I am going to make more glancing use of another book, Love and Friendship (1993) by Allan Bloom, a writer whose reputation was trashed by the culture wars but who was immortalized by the power of friendship, as his friendship with novelist Saul Bellow led to the fictionalized portrait of him in Bellow’s last novel, Ravelstein, written when he was 85. I am in some ways at the other end of the ideological perspective from Lewis and Bloom, but one of the issues I hope to raise is whether something the Renaissance called “concord,” a social dimension of philia, a bonding despite ideological differences, is possible any longer either in the political or the academic world. Bouncing Brooks, Lewis, and Bloom off one another also raises some interesting questions about the number of one’s friends, whether friendship is always based on shared interests and values, and the role of gender.
How many friends can one have? How many friends should one have? David Brooks is also inspired by a source, the book Friends (2021) by evolutionary psychologist Robin Dunbar. Despite the fact that the book is a best-seller, and despite the fact that some scientists do not think much of evolutionary psychology, Dunbar has serious credentials: academic position at Oxford, member of the British Academy, recipient of the Huxley Memorial Award. He is known for the concept of “Dunbar’s number,” the cognitive limit to the number of meaningful relationships, not merely casual acquaintances, that any person is capable of. That number is 150. That is supposedly the number of people at the average American wedding, the number of people on the average British Christmas card list, the number of people in a typical hunter-gatherer community.
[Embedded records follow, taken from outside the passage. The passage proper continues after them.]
-- ==== Sys2Proof/Laws/State.lean ====
section
/-! SUPPORT. The small lemmas of the updates of `State`: for each update, what every field reads afterwards, and the
reads of the fixed collections after a write. -/

namespace Sys2Proof.Machine

/-! ## setRun -/

@[simp] theorem setRun_now (r : RunContext) (s : State) : (setRun r s).now =
    s.now := rfl
@[simp] theorem setRun_pending (r : RunContext) (s : State) : (setRun r s).pending =
    s.pending := rfl
@[simp] theorem setRun_windows (r : RunContext) (s : State) : (setRun r s).windows =
    s.windows := rfl
@[simp] theorem setRun_draws (r : RunContext) (s : State) : (setRun r s).draws =
    s.draws := rfl
@[simp] theorem setRun_meas (r : RunContext) (s : State) : (setRun r s).meas =
    s.meas := rfl
@[simp] theorem setRun_climate (r : RunContext) (s : State) : (setRun r s).climate =
    s.climate := rfl
@[simp] theorem setRun_share (r : RunContext) (s : State) : (setRun r s).share =
    s.share := rfl
@[simp] theorem setRun_out (r : RunContext) (s : State) : (setRun r s).out =
    s.out := rfl
@[simp] theorem setRun_water (r : RunContext) (s : State) : (setRun r s).water =
    s.water := rfl
@[simp] theorem setRun_boiler (r : RunContext) (s : State) : (setRun r s).boiler =
    s.boiler := rfl
@[simp] theorem setRun_scale (r : RunContext) (s : State) : (setRun r s).scale =
    s.scale := rfl
@[simp] theorem setRun_work (r : RunContext) (s : State) : (setRun r s).work =
    s.work := rfl
@[simp] theorem setRun_marker (r : RunContext) (s : State) : (setRun r s).marker =
    s.marker := rfl
@[simp] theorem setRun_seq (r : RunContext) (s : State) : (setRun r s).seq =
    s.seq := rfl
@[simp] theorem setRun_ret (r : RunContext) (s : State) : (setRun r s).ret =
    { s.ret with run := r } := rfl
@[simp] theorem setRun_inputs (r : RunContext) (s : State) : (setRun r s).inputs =
    s.inputs := rfl
@[simp] theorem setRun_events (r : RunContext) (s : State) : (setRun r s).events =
    s.events := rfl
@[simp] theorem setRun_prot (r : RunContext) (s : State) : (setRun r s).prot =
    s.prot := rfl
@[simp] theorem setRun_ports (r : RunContext) (s : State) : (setRun r s).ports =
    s.ports := rfl
@[simp] theorem setRun_settings (r : RunContext) (s : State) : (setRun r s).settings =
    s.settings := rfl
@[simp] theorem setRun_store (r : RunContext) (s : State) : (setRun r s).store =
    s.store := rfl
@[simp] theorem setRun_start (r : RunContext) (s : State) : (setRun r s).start =
    s.start := rfl

/-! ## setDescale -/

@[simp] theorem setDescale_now (d : Descale) (s : State) : (setDescale d s).now =
    s.now := rfl
@[simp] theorem setDescale_pending (d : Descale) (s : State) : (setDescale d s).pending =
    s.pending := rfl
@[simp] theorem setDescale_windows (d : Descale) (s : State) : (setDescale d s).windows =
    s.windows := rfl
@[simp] theorem setDescale_draws (d : Descale) (s : State) : (setDescale d s).draws =
    s.draws := rfl
@[simp] theorem setDescale_meas (d : Descale) (s : State) : (setDescale d s).meas =
    s.meas := rfl
@[simp] theorem setDescale_climate (d : Descale) (s : State) : (setDescale d s).climate =
    s.climate := rfl
@[simp] theorem setDescale_share (d : Descale) (s : State) : (setDescale d s).share =
    s.share := rfl
@[simp] theorem setDescale_out (d : Descale) (s : State) : (setDescale d s).out =
    s.out := rfl
@[simp] theorem setDescale_water (d : Descale) (s : State) : (setDescale d s).water =
    s.water := rfl
@[simp] theorem setDescale_boiler (d : Descale) (s : State) : (setDescale d s).boiler =
    s.boiler := rfl
@[simp] theorem setDescale_scale (d : Descale) (s : State) : (setDescale d s).scale =
    s.scale := rfl
@[simp] theorem setDescale_work (d : Descale) (s : State) : (setDescale d s).work =
    s.work := rfl
@[simp] theorem setDescale_marker (d : Descale) (s : State) : (setDescale d s).marker =
    s.marker := rfl
@[simp] theorem setDescale_seq (d : Descale) (s : State) : (setDescale d s).seq =
    s.seq := rfl
@[simp] theorem setDescale_ret (d : Descale) (s : State) : (setDescale d s).ret =
    { s.ret with descale := d } := rfl
@[simp] theorem setDescale_inputs (d : Descale) (s : State) : (setDescale d s).inputs =
    s.inputs := rfl
@[simp] theorem setDescale_events (d : Descale) (s : State) : (setDescale d s).events =
    s.events := rfl
@[simp] theorem setDescale_prot (d : Descale) (s : State) : (setDescale d s).prot =
    s.prot := rfl
@[simp] theorem setDescale_ports (d : Descale) (s : State) : (setDescale d s).ports =
    s.ports := rfl
@[simp] theorem setDescale_settings (d : Descale) (s : State) : (setDescale d s).settings =
    s.settings := rfl
@[simp] theorem setDescale_store (d : Descale) (s : State) : (setDescale d s).store =
    s.store := rfl
@[simp] theorem setDescale_start (d : Descale) (s : State) : (setDescale d s).start =
    s.start := rfl
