/-- The reports are the same. -/
theorem reports (h : Alike s t) {r : SetpointRecord} (hr : s.climate.record = some r) :
    (regulatorWindow t).2 = (regulatorWindow s).2 := by
  have reaches : decide (Machine.reachesNow r t) = decide (Machine.reachesNow r s) :=
    decide_eq_decide.mpr (h.reachesNow r)
  have reached : t.climate.tempReached = s.climate.tempReached := by rw [h.climate]
  rw [regulatorWindow_eq hr, regulatorWindow_eq (show t.climate.record = some r by rw [h.climate, hr]), reaches, reached,
    h.wetsNow]

end Alike

/-- The parts that a window start is about are the same in the two states. -/
structure WindowParts (u w : State) : Prop where
  climate : w.climate = u.climate
  boiler : w.boiler = u.boiler
  vent : w.out.vent = u.out.vent
  demands : w.share.demands = u.share.demands

theorem WindowParts.trans {u v w : State} (h : WindowParts u v) (k : WindowParts v w) : WindowParts u w :=
  ⟨k.climate.trans h.climate, k.boiler.trans h.boiler, k.vent.trans h.vent, k.demands.trans h.demands⟩

theorem WindowLeaves.parts {s t u w : State} {c : Climate} {n : Nat} {p : PerCavity Nat} {v : VentFlap}
    (h : WindowLeaves s u c n p v) (k : WindowLeaves t w c n p v) (alike : Alike s t) : WindowParts u w where
  climate := k.climate.trans h.climate.symm
  boiler := by rw [k.boiler, h.boiler, alike.boiler]
  vent := k.vent.trans h.vent.symm
  demands := by rw [k.demands, h.demands, alike.post]

/-- The window of a state that reads alike leaves the same parts, with the same reports. -/
theorem Alike.window {s t : State} (h : Alike s t) :
    WindowParts (regulatorWindow s).1 (regulatorWindow t).1 ∧ (regulatorWindow t).2 = (regulatorWindow s).2 := by
  have record : t.climate.record = s.climate.record := by rw [h.climate]
  cases hr : s.climate.record with
  | none =>
    have left := regulatorWindow_none (record.trans hr)
    rw [h.climate, h.vent] at left
    exact ⟨(regulatorWindow_none hr).parts left h, by rw [regulatorWindow_zeros hr, regulatorWindow_zeros (record.trans hr)]⟩
  | some r =>
    have left := regulatorWindow_some (record.trans hr)
    rw [h.windowClimate, h.readsAlike.steamAsked, h.readsAlike.loopPosts, h.windowVent] at left
    exact ⟨(regulatorWindow_some hr).parts left h, h.reports hr⟩

end Sys2Proof.Machine
end

section
/-! SUPPORT. The zero-crossing that begins a window, and the settlement of the regulator's window. -/

namespace Sys2Proof.Machine

/-! ## What the start of an allocation leaves (R49 to R52) -/

/-- Of the parts that the regulator and the boiler controller read, the share and the outputs keep theirs. -/
structure AllocationKeeps (s t : State) : Prop where
  only : t = { s with share := t.share, out := t.out }
  demands : t.share.demands = s.share.demands
  vent : t.out.vent = s.out.vent
  fan : t.out.fan = s.out.fan
  relay : t.out.heaterRelay.state = s.out.heaterRelay.state

theorem AllocationKeeps.refl (s : State) : AllocationKeeps s s := ⟨rfl, rfl, rfl, rfl, rfl⟩

theorem AllocationKeeps.trans {s t u : State} (h : AllocationKeeps s t) (k : AllocationKeeps t u) : AllocationKeeps s u :=
  ⟨k.only.trans (by rw [h.only]), k.demands.trans h.demands, k.vent.trans h.vent, k.fan.trans h.fan,
    k.relay.trans h.relay⟩

theorem removeForce_keeps (l : Load) (s : State) : AllocationKeeps s (removeForce (loadOutput l) s) := by
  have load : (outputLoad (loadOutput l)).isSome = true := by cases l <;> rfl
  have drive : isVentDrive (loadOutput l) = false := by cases l <;> rfl
  unfold removeForce
  rw [load, drive]
  split
  · exact ⟨rfl, rfl, rfl, rfl, rfl⟩
  · exact .refl s
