-- ==== Sys2Proof/Syntax.lean ====
section
/-! DEFINITION. The twenty-seven commands (30_encoding.md R74), one constructor per row of spec/opcode_table.json, in
the table's order. Operands are in the order of R74's first column. -/
namespace Sys2Proof

/-- A command of the unit, the unit's instruction (R12, R74). -/
inductive Instr where
  /-- SRD n: read status register n (R216). -/
  | srd (n : Half)
  /-- FINIT poly: construct the field (R106). -/
  | finit (poly : Half)
  /-- FADD x, y: field addition (R107). -/
  | fadd (x y : Byte)
  /-- FMUL x, y: field multiplication (R108). -/
  | fmul (x y : Byte)
  /-- FINV x: multiplicative inverse (R109). -/
  | finv (x : Byte)
  /-- FEXP e: the power 2^e, `e` the 16 bits of a signed exponent (R73, R110). -/
  | fexp (e : Half)
  /-- FLOG x: discrete logarithm (R111). -/
  | flog (x : Byte)
  /-- PCLR rd: set a register to the zero polynomial (R135). -/
  | pclr (rd : Reg)
  /-- PPUSH rd, b: append one coefficient (R136). -/
  | ppush (rd : Reg) (b : Byte)
  /-- PRDL rs: read a register's length (R137). -/
  | prdl (rs : Reg)
  /-- PRDC rs, i: read one coefficient (R138). -/
  | prdc (rs : Reg) (i : Half)
  /-- PMOV rd, ra: copy a register (R139). -/
  | pmov (rd ra : Reg)
  /-- PNORM rd, ra: normalize (R140). -/
  | pnorm (rd ra : Reg)
  /-- PADD rd, ra, rb: add, equally subtract (R141). -/
  | padd (rd ra rb : Reg)
  /-- PMUL rd, ra, rb: multiply (R143). -/
  | pmul (rd ra rb : Reg)
  /-- PDIV rq, rr, ra, rb: divide P[ra] by P[rb], quotient to rq, remainder to rr (R144). -/
  | pdiv (rq rr ra rb : Reg)
  /-- PMONO rd, c, n: the monomial c * x^n (R142). -/
  | pmono (rd : Reg) (c : Byte) (n : Half)
  /-- GEN rd, e: the generator polynomial of degree e (R173). -/
  | gen (rd : Reg) (e : Half)
  /-- RCHK c: reference check bytes of the data buffer (R174). -/
  | rchk (c : Half)
  /-- ECON c: construct the encoder for check count c (R192). -/
  | econ (c : Half)
  /-- ENC n: encode the data buffer into the check buffer (R193). -/
  | enc (n : Half)
  /-- DCLR: empty the data buffer (R210). -/
  | dclr
  /-- DPUSH b: append one data byte (R211). -/
  | dpush (b : Byte)
  /-- DRDL: read the data length (R212). -/
  | drdl
  /-- DRD i: read one data byte (R213). -/
  | drd (i : Half)
  /-- CRDL: read the check length (R214). -/
  | crdl
  /-- CRD i: read one check byte (R215). -/
  | crd (i : Half)
  deriving DecidableEq, Repr

end Sys2Proof
end

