-- ==== Sys2Proof/Config.lean ====
section
/-! DEFINITION. What one instance of the unit fixes (00_scope.md R5), and the one free value of the model. -/
namespace Sys2Proof

/-- The capacities of one unit (R5). `SCAP` and `GCAP` are derived from them (Machine/Ops.lean). -/
structure Params where
  /-- Coefficients one polynomial register can hold. -/
  pcap : Nat
  /-- Bytes the data buffer can hold. -/
  dcap : Nat
  /-- Bytes the check buffer can hold; also the largest check count. -/
  ccap : Nat
  deriving DecidableEq, Repr

/-- The constraint column of R5. -/
abbrev Params.wf (p : Params) : Prop :=
  1 ≤ p.pcap ∧ p.pcap ≤ 65535 ∧ p.dcap + p.ccap ≤ 65535 ∧ p.ccap ≤ 65534

/-- The default column of R5. -/
def Params.default : Params := { pcap := 512, dcap := 256, ccap := 255 }

/-- FREE VALUE (log 6): what reading index `i` of a byte store gives where the store holds nothing. The spec calls
those bytes unspecified and has no rule that reads one (R23, R24, R36); no state that meets the model's invariant
reads one either. -/
opaque Config.unspecifiedByte : Nat → Byte

end Sys2Proof
end

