-- ==== Sys2Proof/Machine/Buffers.lean ====
section
/-! DEFINITION. The data buffer, the check buffer and the status registers (44_buffers_system.md R210 to R216). None of
these commands needs the field. -/
namespace Sys2Proof.Machine

/-- DCLR (R210): the bytes of the store are not cleared. -/
def execDclr (s : State) : Result := done { s with dbuf := s.dbuf.clear }

/-- DPUSH b (R211). -/
def execDpush (b : Byte) (s : State) : Result :=
  if s.dbuf.len = s.params.dcap then raise .capacityExceeded s else done { s with dbuf := s.dbuf.push b }

/-- DRDL (R212). -/
def execDrdl (s : State) : Result := respond (valueOfNat s.dbuf.len) s

/-- DRD i (R213). -/
def execDrd (i : Half) (s : State) : Result :=
  if i.toNat ≥ s.dbuf.len then raise .indexOutOfRange s
  else respond (valueOfByte (byteAt s.dbuf.bytes i.toNat)) s

/-- CRDL (R214). -/
def execCrdl (s : State) : Result := respond (valueOfNat s.cbuf.len) s

/-- CRD i (R215). -/
def execCrd (i : Half) (s : State) : Result :=
  if i.toNat ≥ s.cbuf.len then raise .indexOutOfRange s
  else respond (valueOfByte (byteAt s.cbuf.bytes i.toNat)) s

/-- Status register n, for n <= 6 (R32, R216); none for the others, which do not exist. -/
def State.statusRegister (s : State) (n : Nat) : Option Half :=
  match n with
  | 0 => some s.status
  | 1 => some s.faults
  | 2 => some (valueOfNat s.checkCount)
  | 3 => some (valueOfNat s.scrHwm)
  | 4 => some (valueOfNat s.params.pcap)
  | 5 => some (valueOfNat s.params.dcap)
  | 6 => some (valueOfNat s.params.ccap)
  | _ => none

/-- SRD n (R216). -/
def execSrd (n : Half) (s : State) : Result :=
  match s.statusRegister n.toNat with
  | none => raise .indexOutOfRange s
  | some v => respond v s

end Sys2Proof.Machine
end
I have not read Dunbar myself, but Brooks says that, out of that larger number, in a series of narrowing concentric circles, people may have about 15 good friends, and, out of that about 5 intimate friends. Adjustment is made for introversion and extraversion: extraverts have a greater number of more casual friendships while introverts have a smaller number of more serious ones.
Dunbar’s magic number includes relationships beyond friendship, both in the realm of familial love that Lewis calls Affection, and also what he calls Companionship, which is not another type of love but the basis out of which Friendship arises (I’m capitalizing because he does). Companionship is gregariousness, what he calls “Clubbableness.” Sounding rather unexpectedly like an evolutionary psychologist, he speculates that it goes back to the kind of cooperation that was required in early societies, usually divided by gender. The men bonded as hunters or warriors, and socially they “talked shop”—best arrowheads, new flint-knapping techniques, that sort of thing. He says that “This Companionship is, however, only the matrix of friendship. It is often called Friendship, and many people when they speak of their ‘friends’ mean only their companions” (61). Friendship may arise when companions realize they have some kind of shared interest or value: “The typical expression of opening Friendship would be something like, ‘What? You too? I thought I was the only one’” (62). Lewis begs off talking about women’s Companionship, claiming lack of knowledge, but presumably such bonding was based on the common women’s tasks of food gathering and child rearing. He does have something to say about the possibility of friendship between men and women, at least in a society like our own in which there is no longer a rigid division of labor: namely, that it is possible, and has only been rare in the past because the segregation of men and women into utterly different realms of experience gave them nothing in common. “But we can easily see that it is this lack, rather than anything in their natures, which excludes Friendship,” he says, “for where they can be companions they can also become Friends. Hence in a profession (like my own) where men and women work side by side, or in the mission field, or among authors and artists, such Friendship is common” (68).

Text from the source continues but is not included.